I do. In the sense of phantom traffic jams—traffic jams without a bottleneck, that just emerge spontaneously (and with peculiar density characteristics—more below). The most fundamental feature of highway traffic is the “inverse-λ shape” flow-density diagram. Flow is the number of vehicles that pass a point along the road. Density is how many cars there are per distance along the road.
At the left leg of the mirrored λ, cars can set their own pace, so the more cars, the higher flow. At the right leg, there is serious congestion all the way to complete standstill. In between these trivial phases, as often in complex systems, something interesting can happen—namely, phantom traffic jams.
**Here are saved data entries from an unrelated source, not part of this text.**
@[simp] theorem leaveBypass_pending :
    (leaveBypass s).pending = s.pending := by unfold leaveBypass; (repeat' split) <;> simp
@[simp] theorem leaveBypass_resetLine :
    (leaveBypass s).resetLine = s.resetLine := by unfold leaveBypass; (repeat' split) <;> simp
@[simp] theorem leaveBypass_resetDue :
    (leaveBypass s).resetDue = s.resetDue := by unfold leaveBypass; (repeat' split) <;> simp
@[simp] theorem leaveBypass_urgent :
    (leaveBypass s).urgent = s.urgent := by unfold leaveBypass; (repeat' split) <;> simp
@[simp] theorem leaveBypass_mside :
    (leaveBypass s).mside = s.mside := by unfold leaveBypass; (repeat' split) <;> simp
@[simp] theorem leaveBypass_cside :
    (leaveBypass s).cside = s.cside := by unfold leaveBypass; (repeat' split) <;> simp
@[simp] theorem leaveBypass_waiting :
    (leaveBypass s).waiting = s.waiting := by unfold leaveBypass; (repeat' split) <;> simp
@[simp] theorem leaveBypass_frames :
    (leaveBypass s).frames = s.frames := by unfold leaveBypass; (repeat' split) <;> simp
@[simp] theorem leaveBypass_intake :
    (leaveBypass s).intake = s.intake := by unfold leaveBypass; (repeat' split) <;> simp
@[simp] theorem leaveBypass_objects :
    (leaveBypass s).objects = s.objects := by unfold leaveBypass; (repeat' split) <;> simp
@[simp] theorem leaveBypass_colours :
    (leaveBypass s).colours = s.colours := by unfold leaveBypass; (repeat' split) <;> simp
@[simp] theorem leaveBypass_list :
    (leaveBypass s).list = s.list := by unfold leaveBypass; (repeat' split) <;> simp
@[simp] theorem leaveBypass_buttons :
    (leaveBypass s).buttons = s.buttons := by unfold leaveBypass; (repeat' split) <;> simp
@[simp] theorem leaveBypass_tiles :
    (leaveBypass s).tiles = s.tiles := by unfold leaveBypass; (repeat' split) <;> simp
@[simp] theorem leaveBypass_render :
    (leaveBypass s).render = s.render := by unfold leaveBypass; (repeat' split) <;> simp
@[simp] theorem leaveBypass_page :
    (leaveBypass s).page = s.page := by unfold leaveBypass; (repeat' split) <;> simp
@[simp] theorem leaveBypass_reports :
    (leaveBypass s).reports = s.reports := by unfold leaveBypass; (repeat' split) <;> simp

@[simp] theorem beginBypass_pending :
    (beginBypass s).pending = s.pending := by simp [beginBypass]
@[simp] theorem beginBypass_resetLine :
    (beginBypass s).resetLine = s.resetLine := by simp [beginBypass]
@[simp] theorem beginBypass_urgent :
    (beginBypass s).urgent = s.urgent := by simp [beginBypass]
@[simp] theorem beginBypass_frames :
    (beginBypass s).frames = s.frames := by simp [beginBypass]
@[simp] theorem beginBypass_objects :
    (beginBypass s).objects = s.objects := by simp [beginBypass]
@[simp] theorem beginBypass_list :
    (beginBypass s).list = s.list := by simp [beginBypass]
@[simp] theorem beginBypass_buttons :
    (beginBypass s).buttons = s.buttons := by simp [beginBypass]

end Sys2Proof.Machine
end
I have no experience in traffic modeling and no ongoing projects about it but have been reading up on it for some related overview paper I’m writing. One thing that immediately strikes me, and probably any newbie to traffic modeling, is that basically all articles discussing phantom traffic jams—whether they are reviews or original research papers—illustrates it with the same figure:
The data came from aerial photography from Australia in 1967. It shows the trajectories of one lane of a highway (the truncated trajectories come from lane changes). It definitely feels weird that—if phantom traffic jams really are important—people don’t bother to use newer representative examples.
I decided to look for phantom traffic jams in the most extensive publicly available data set of car trajectories—the HighD data. This data set covers many car densities, but (unfortunately) most are in a free-flow state:
None of the 338 plots like this (showing the trajectories of traffic in one lane of multi-lane highways), is extremely congested. Some show stop-and-go waves:
But none shows as clear high-density waves as the Australia 1967 picture (that I take are characteristic of phantom jams—although I haven’t found a practical definition). Maybe this is the closest:
But these are waves primarily characterized by speed changes rather than an increased density.
Given that they have been spotted at least once and are predicted by traffic models that correctly describe most other aspects of highway traffic, I don’t doubt that phantom traffic jams exist. However, the outstanding questions for future research are: How common are they? Can models accurately reproduce their frequency?
The code for generating the figures is here. Thanks to Sun Lijun and Meead Saberi, who indirectly made me find the HighD data (by pointing me to the NGSIM data (that is hiding very well for being “publicly available”)).